EVI1 exerts distinct roles in AML via ERG and cyclin D1 promoting a chemoresistance and immune-suppressive environment.

Aberrant expression of Ecotropic viral integration site 1 (EVI1+) is associated with dismal outcomes in acute myeloid leukemia (AML), whose mechanisms are partially understood. Using the GFP reporter system to monitor EVI1-promoter activity, we demonstrated Evi1high KMT2A-MLLT1 transformed AML cells possess distinct features from Evillow cells: the potential for aggressive disease independent of stem cell activity and resistance to cytotoxic chemotherapy, along with the consistent gene expression profiles. Chromatin-immunoprecipitation- and RNA-sequencing in EVI1-transformed (EVI1-) AML cells and normal hematopoietic cells combined with functional screening by cell proliferation-related short hairpin RNAs revealed that ETS transcription factor ERG and cyclin D1 were downstream targets and therapeutic vulnerabilities of EVI1+ AML. Silencing Erg in murine EVI1+ AML models severely impaired cell proliferation, chemoresistance, and leukemogenic capacity. Cyclin D1 is also requisite for efficient EVI1-AML development, associated with gene expression profiles related to chemokine production and interferon signature and T and NK cell exhaustion phenotype, depending on the interferon-γ/STAT1 pathway but not on CDK4/CDK6. Inhibiting the interferon-γ/STAT1 pathway alleviated immune exhaustion and impaired EVI1-AML development.
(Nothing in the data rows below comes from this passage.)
/-- Settles O38: the fifteen symbols begin at multiples of 5 of the stream; each is cut from one byte or from two
(R93). -/
theorem symbolsByTheirBytes : Obligations.SymbolsByTheirBytes := by
  intro s hfault
  refine ⟨sympkStage s, exec_sympk_unfaulted s hfault, ?_⟩
  have cut {n : Nat} (i : Fin 9) (o : Nat) := @toNat_symbolAt_lsbFirst s.cb n o i
  have cutWithin {n : Nat} (i : Fin 9) (o : Nat) := @toNat_symbolAt_lsbFirst_within s.cb n o i
  have cells : (sympkStage s).sym.toList =
      [0, 1, 2, 3, 4, 5, 6, 7, 8, 9, 10, 11, 12, 13, 14].map (symbolAt .lsbFirst s.cb) :=
    toList_packSymbols .lsbFirst s.cb
  simp only [cells, List.map_cons, List.map_nil, List.cons.injEq, and_true]
  exact ⟨cutWithin 0 0 (by decide) rfl, cut 0 5 (by decide) rfl, cutWithin 1 2 (by decide) rfl,
    cut 1 7 (by decide) rfl, cut 2 4 (by decide) rfl, cutWithin 3 1 (by decide) rfl, cut 3 6 (by decide) rfl,
    cutWithin 4 3 (by decide) rfl, cutWithin 5 0 (by decide) rfl, cut 5 5 (by decide) rfl,
    cutWithin 6 2 (by decide) rfl, cut 6 7 (by decide) rfl, cut 7 4 (by decide) rfl,
    cutWithin 8 1 (by decide) rfl, cut 8 6 (by decide) rfl⟩

/-! ### The running-index form -/

/-- The variables of R95's loop between two iterations, at stream position `p`: the leftover bits stand in `carry`, the
next unread bit at `idx` and `used`, and the next symbol ends in that byte. -/
structure RunningIndex.At (v : RunningIndex) (cb : CodeBuffer) (p : Nat) : Prop where
  /-- The leftover bits do not fill a symbol. -/
  leftover_lt : v.leftover < 5
  /-- The bits the next symbol still needs are in the current byte. -/
  used_le : v.used + (5 - v.leftover) ≤ 8
  /-- The next unread bit comes after the leftover ones in the stream. -/
  place : (p + v.leftover) % 72 = 8 * v.idx.val + v.used
  /-- `carry` holds the leftover bits only. -/
  carry_lt : v.carry < 2 ^ v.leftover
  /-- The leftover bits are the next of the stream. -/
  carry_bit : ∀ t < v.leftover, v.carry.testBit t = streamBit .lsbFirst cb (p + t)

/-- The next bits of the current byte are the stream bits after the leftover ones. -/
theorem RunningIndex.At.byte_bit {v : RunningIndex} {cb : CodeBuffer} {p : Nat} (h : v.At cb p) {t : Nat}
    (ht : v.leftover ≤ t) (hbyte : v.used + (t - v.leftover) < 8) :
    cb[v.idx].toNat.testBit (v.used + (t - v.leftover)) = streamBit .lsbFirst cb (p + t) := by
  have hplace := h.place
  rw [streamBit_lsbFirst_eq cb v.idx.isLt hbyte (by omega)]
  rfl

/-- The symbol an iteration emits is the one whose bits are the next five of the stream (R95). -/
theorem RunningIndex.At.symbol_eq {v : RunningIndex} {cb : CodeBuffer} {n : Nat} (h : v.At cb (5 * n)) :
    (runningIndexStep cb v).1 = symbolAt .lsbFirst cb n := by
  have emitted : (runningIndexStep cb v).1 = BitVec.ofNat 5
      ((v.carry ||| ((cb[v.idx].toNat >>> v.used) % 2 ^ (5 - v.leftover)) <<< v.leftover) &&& 0x1F) := by
    simp only [runningIndexStep]
    split_ifs <;> rfl
  have hused := h.used_le
  apply BitVec.eq_of_getLsbD_eq
  intro t ht
  have mask : Nat.testBit 0x1F t = decide (t < 5) := Nat.testBit_two_pow_sub_one 5 t
  rw [emitted, BitVec.getLsbD_ofNat, symbolAt_lsbFirst_getLsbD cb n ht, Nat.testBit_and, mask, decide_eq_true ht,
    Nat.testBit_or, Nat.testBit_shiftLeft, Nat.testBit_mod_two_pow, Nat.testBit_shiftRight]
  by_cases hleft : t < v.leftover
  · rw [h.carry_bit t hleft, decide_eq_false (Nat.not_le.mpr hleft)]
    simp
  · have hle : v.leftover ≤ t := Nat.le_of_not_lt hleft
    have carry_clear : v.carry.testBit t = false :=
      Nat.testBit_lt_two_pow (h.carry_lt.trans_le (Nat.pow_le_pow_right (by decide) hle))
    rw [carry_clear, h.byte_bit hle (by omega), decide_eq_true hle, decide_eq_true (by omega)]
    simp
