-- ==== Sys2Proof/Machine/Ctr.lean ====
section
/-! DEFINITION. The counter-mode commands (42_ctr.md R140 to R146). -/

namespace Sys2Proof.Machine

/-- R140 CTR_INIT. -/
def execCtrInit (s : State) : Host.Outcome State Fault Refusal :=
  s.command [initCheck s] fun s => ((s.initAes .ctr).setCtr s.vecin, none)

/-- R142 CTR_SET. -/
def execCtrSet (s : State) : Host.Outcome State Fault Refusal :=
  s.command [useCheck .ctr s] fun s => (s.setCtr s.vecin, none)

/-- R143 CTR_ADD. -/
def execCtrAdd (imm : Nat) (s : State) : Host.Outcome State Fault Refusal :=
  s.command [useCheck .ctr s] fun s => (s.setCtr (addCounter s.ctr imm), none)

/-- The ranges of a counter-mode command over `n` bytes (R145, R146): with KS = 1 no input range is
checked. -/
def ctrRanges (ks : Bool) (n : Nat) (s : State) : List (Nat × Nat) :=
  if ks then [(s.dst.toNat, n)] else [(s.src.toNat, n), (s.dst.toNat, n)]

/-- The input of block `i`: null with KS = 1, otherwise the block at `src + 16i` (R73, R145, R146). -/
def fetchInput (ks : Bool) (src : Nat) (m : Memory) (i : Nat) : Option Block :=
  if ks then none else some (fetchBlock src m i)

/-- `n` full blocks of CryptBlock from the state's SRC, DST and CTR (R145, R146): memory and
counter. -/
def ctrBlocks (ks : Bool) (n : Nat) (s : State) : Memory × Block :=
  walkBlocks (fetchInput ks s.src.toNat) (cryptBlock s.key) s.dst.toNat n 0 s.mem s.ctr

/-- R145 CTR_BLOCK: always 16 bytes, LEN is ignored. -/
def execCtrBlock (ks : Bool) (s : State) : Host.Outcome State Fault Refusal :=
  s.command [useCheck .ctr s, rangeCheck s (ctrRanges ks 16 s)] fun s =>
    ((s.setMem (ctrBlocks ks 1 s).1).setCtr (ctrBlocks ks 1 s).2, none)

/-- The tail of CTR_STREAM (R146): one more keystream block from a zero input, of which the first `r`
bytes are used, at the byte offset `off` of the buffers; CTR advances once. -/
def ctrTail (ks : Bool) (off r : Nat) (s : State) : State :=
  let sc := cryptBlock s.key s.ctr (some Block.zeros)
  let stream := sc.1.bytes.take r
  let out := if ks then stream else xorBytes stream (s.mem.readBytes (s.src.toNat + off) r)
  (s.setMem (s.mem.writeBytes (s.dst.toNat + off) out)).setCtr sc.2

/-- The body of CTR_STREAM (R146): the full blocks, then the tail if there is one. -/
def ctrStreamBody (ks : Bool) (s : State) : State :=
  let q := s.len.toNat / 16
  let r := s.len.toNat % 16
  let t := (s.setMem (ctrBlocks ks q s).1).setCtr (ctrBlocks ks q s).2
  if r ≠ 0 then ctrTail ks (16 * q) r t else t

/-- R146 CTR_STREAM. -/
def execCtrStream (ks : Bool) (s : State) : Host.Outcome State Fault Refusal :=
  s.command [useCheck .ctr s, rangeCheck s (ctrRanges ks s.len.toNat s)] fun s =>
    (ctrStreamBody ks s, none)

end Sys2Proof.Machine
end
Overexpression of EVI1 and cyclin D1 was associated with interferon-γ signature and increased expression of chemokines, with increased exhaustion molecules in T cells also in human AML datasets. These data collectively suggest that ERG and cyclin D1 play pivotal roles in the biology of EVI1+ AML, where ERG forms aggressive disease nature and chemoresistance, and cyclin D1 leads to interferon-γ signature and exhausted T cell phenotypes, which could be potentially targeted.